There are 3 big parts in making search work:

  • Manage ES config: this is about getting some ElasticSearch configuration right (e.g. how to interpret datatypes: stem words, highlighter config, ...) and managing the ES indices (validate, reindex, ...)
  • Index & search Flow data: self-explanatory, indexes Flow data in Elasticsearch & makes it searchable
  • Search front-end: how we'll present the search functionality to users.

The last is mostly blocked on nailing the mockups. Once we're happy with that, we can start building it.

Manage ES config

edit

Patch: https://gerrit.wikimedia.org/r/#/c/161251/

Make CirrusSearch updateOneSearchIndexConfig.php reusable

edit

There's been a bunch of refactoring in CirrusSearch so that we can reuse most of its code in Flow. For a list of those patches, see the Phabricator task.

Make ES configuration management maintenance script

edit

How to use (1-4 will be done by enabling 'cirrussearch' role in MediaWiki-Vagrant). We should probably include this all in MediaWiki-Vagrant, either by default as part of Flow or as an optional role (flow-search?)

  1. Install ElasticSearch, version >=1.4 (if your MediaWiki-Vagrant doesn't yet have it, see update instructions in Matt's comment on PS12 here: https://gerrit.wikimedia.org/r/#/c/184404/)
  2. Install Extension:Elastica
  3. Install Extension:CirrusSearch
  4. Configure connection to ES (if different from the default 'localhost'): $wgFlowSearchServers = array( 'searchserver' );
  5. Flow & ES should now be in touch
  6. In CLI, run: php maintenance/FlowSearchConfig.php: this will prepare the search index. If you are using MediaWiki-Vagrant, you need to use vagrant ssh go to the /vagrant/mediawiki/extensions/Flow folder and run the script within the shell.
  7. (You could add any of the many options to that script, if you're looking to try out a particular piece)
  8. Should you, for some reason, need to quickly rebuild your index from scratch, kill it with curl -XDELETE http://localhost:9200/\*_flow\* (adjust the url as needed) and re-run these steps
edit

Index & search Flow data

edit

Patch: https://gerrit.wikimedia.org/r/#/c/126996/

Index Flow data in ES

edit

How to use

You should look at #Make_ES_configuration_management_maintenance_script, which has more detailed instructions to also properly configure the search index.

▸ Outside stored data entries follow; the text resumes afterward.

/-- A write stamp (R380): TIME_NS, or one above the unit's stamp, above the group's floor. -/
def State.newStamp (s : State) (grp old : Nat) : Nat :=
  max (max s.timeNs (old + 1)) ((tget s.tier.stampFloor grp).getD 0 + 1)

/-- The residency a write needs (Table 7-2): charge, frame, unit. None: it can go on. -/
def State.writeGate (s : State) (w : WriteReq) : State × Option WriteRes :=
  let p := pbnOf w.place.sector
  let u := unitOf w.place.sector % 16
  let unitCheck (s : State) : State × Option WriteRes :=
    match s.block p with
    | some b => if b.unitPresent u || w.whole then (s, none) else (s.refill p u, some (.held .unit))
    | none => (s, some (.held .frame))
  -- a write cancels the release of a LEAVING block, also while it waits for a unit (Table 7-2)
  let s : State := match s.block p with
    | some (b : TBlock) => if b.state == Residency.leaving then s.putBlock p { b with state := .resident } else s
    | none => s
  match s.block p with
  | none =>
    if s.tier.frameWait.any (fun x => x.pbn == p) then (s, some (.held .frame))
    else match s.charge w.tenant with
    | (s, some st) => (s, some (.refused st))
    | (s, none) =>
      if s.freeFrames = 0 then
        ({ s with tier.frameWait := s.tier.frameWait ++ [{ pbn := p, region := w.place.region, pin := none, charge := some w.tenant, unit := u, whole := w.whole }] }, some (.held .frame))
      else unitCheck (s.startRise p w.place.region u w.whole w.place.bme.zero (some w.tenant) [])
  | some (b : TBlock) =>
    if b.charge.isSome then unitCheck s
    else match s.charge w.tenant with
    | (s, some st) => (s, some (.refused st))
    | (s, none) => unitCheck (s.putBlock p ({ b with charge := some w.tenant } : TBlock))

/-- Accept a write of one sector (01, R71, R206, R378): the unit is DIRTY under the class in force, the pan or the frame takes the value, the bittern unit is stale, the mirror record goes out, and while SOLO the block is marked. A block whose last missing unit it covers has been filled (Table 7-2). -/
def State.acceptWrite (s : State) (w : WriteReq) : State × Option Nat :=
  let n := w.place.sector
  let p := pbnOf n
  let u := unitOf n % 16
  let d := w.place.desc
  match s.block p with
  | none => (s, none)
  | some b =>
    let old := (tget b.units u).getD { freshUnit with present := false }
    let stamp := s.newStamp d.grp old.stamp
    let cls := if old.dirty then min old.cls d.pclass else d.pclass
    let v := mergeVal (s.secValue n) w
    let x : TUnit := { old with present := true, dirty := true, stamp := stamp, cls := cls, failed := false }
    let st := if b.state = .leaving then .resident else b.state
    let s := s.putBlock p { b with state := st, used := true, units := tset b.units u x, filling := b.filling.filter fun k => k != u }
    let s := if !w.line then s.panWrite n v w.alloc w.qos else if n % 2 = 0 then s.panZero (n / 2) w.qos else s
    let s := (s.bitternStale (unitOf n)).fillEnd p
    let s := if w.place.bme.zero then s.clearZero w.place.region w.place.blk else s
    let s := if s.solo && !old.dirty then s.rsmMark p else s
    s.mirrorSend w.place.region d.grp d.pclass n stamp v w.port

/-- Whether the twin link has a credit for one more mirror record (R205): a record holds one until the partner has acknowledged it. How many there are the spec does not say (log entry 99). -/
def State.mirrorCredit (s : State) : Bool := !s.mirroring || ((s.twn.replay.filter fun r => !r.acked).length < Config.twinCredits && !laneWaits s.twn.cipher && !s.resting twnPage)

/-- Whether a write would make its unit DIRTY anew (R204). -/
def State.dirties (s : State) (n : Nat) : Bool :=
  match s.block (pbnOf n) with
  | some b => (match tget b.units (unitOf n % 16) with | some x => !x.dirty | none => true)
  | none => true

/-- Tide-mark admission (R204, R208). -/
def State.tideAdmits (s : State) (cls n : Nat) : Bool :=
  if cls = 2 || n = 0 then true
  else s.devBrine + n ≤ (if cls = 0 then s.tideM else s.get HRV.HRV_TIDE_NOW)

/-- The sectors that a write is admitted with: those of its unit where it covers the unit whole (R190). -/
def WriteReq.secs (w : WriteReq) : List Nat := if w.whole then unitSecs (unitOf w.place.sector) else [w.place.sector]

/-- A write of one sector at check 9: refused on a failed channel (R292), held behind its slice or a handoff, refused or held for its block, held by the tide mark (R20, R204), the class D limit (R116) or for want of a twin-link credit (R205), or accepted. -/
def State.tryWrite (s : State) (w : WriteReq) : State × WriteRes :=
  let n := w.place.sector
  let cls := w.place.desc.pclass
  let s := w.secs.foldl State.panWake s
  if w.secs.any s.dead then (s, .refused .mediaError)
  else if w.secs.any s.panStalls then (s, .held .pan)
  else match s.writeGate w with
  | (s, some r) => (s, r)
  | (s, none) =>
    if !s.tideAdmits cls (b2n (s.dirties n)) then (s, .held .tide)
    else if cls = 1 && s.classDFull && !(w.whole && n % 64 != 0) then (s, .held .classD)
    else if cls < 2 && !s.mirrorCredit && !(w.whole && n % 64 != 0) then (s, .held .credit)
    else
      let (s, m) := s.acceptWrite w
      (s, .accepted m)

/-! ## Write-back -/

/-- Whether FLM takes programs: RUNNING. FLM_STATE values of Table 10-14. -/
def State.flmState (s : State) : Nat := s.get FTL.FLM_STATE ftlPage.inst

/-- Whether mirror records of a unit wait for their acknowledgement (R381). -/
def State.unitUnacked (s : State) (u : Nat) : Bool := s.mirroring && s.twn.replay.any fun r => !r.acked && r.sector / 64 == u

/-- Whether a unit of a set is still brine as restored: not clean in T1, not superseded (R366). -/
def State.stillBrine (s : State) (u : HUnit) : Bool :=
  if u.twin then (match tget s.twn.mirror u.tun with | some m => m.dirty && m.stamp ≤ u.stamp | none => false)
  else match (s.block (u.tun / 16)).bind fun b => tget b.units (u.tun % 16) with
    | some x => x.dirty && x.stamp ≤ u.stamp
    | none => false

/-- Whether a write-back of a unit is in flight. -/
def State.wbFlies (s : State) (u : HUnit) : Bool :=
  if u.twin then (match tget s.twn.mirror u.tun with | some m => m.wb.isSome | none => false)
  else match (s.block (u.tun / 16)).bind fun b => tget b.units (u.tun % 16) with | some x => x.wb.isSome | none => false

  1. Do steps from #Make_ES_configuration_management_maintenance_script
  2. In CLI, run: php maintenance/FlowFixWorkflowLastUpdateTimestamp.php (to ensure workflow_last_update_timestamps are correct; may not be needed)
  3. In CLI, run: php maintenance/FlowForceSearchIndex.php
  4. Flow data should be indexing, hopefully

Search indexed Flow data

edit

How to use

  1. See below, API endpoint is in place already ;)

Search API endpoint

edit

How to use

  1. Do steps from #Index_Flow_data_in_ES
  2. Set $wgFlowSearchEnabled = true;
  3. Add 'script.disable_dynamic: false' to your elasticsearch.yml (we're adding dynamic code to figure out the total amount of matching terms)
  4. Do an API call, e.g.: http://mediawiki.dev/api.php?page=Main_Page&action=flow&submodule=search&qterm=test
  5. See search results!

Search front-end

edit

For mockups, see Phabricator task.

There is a patch with a very barebones GUI - it's linked to in the Phabricator task.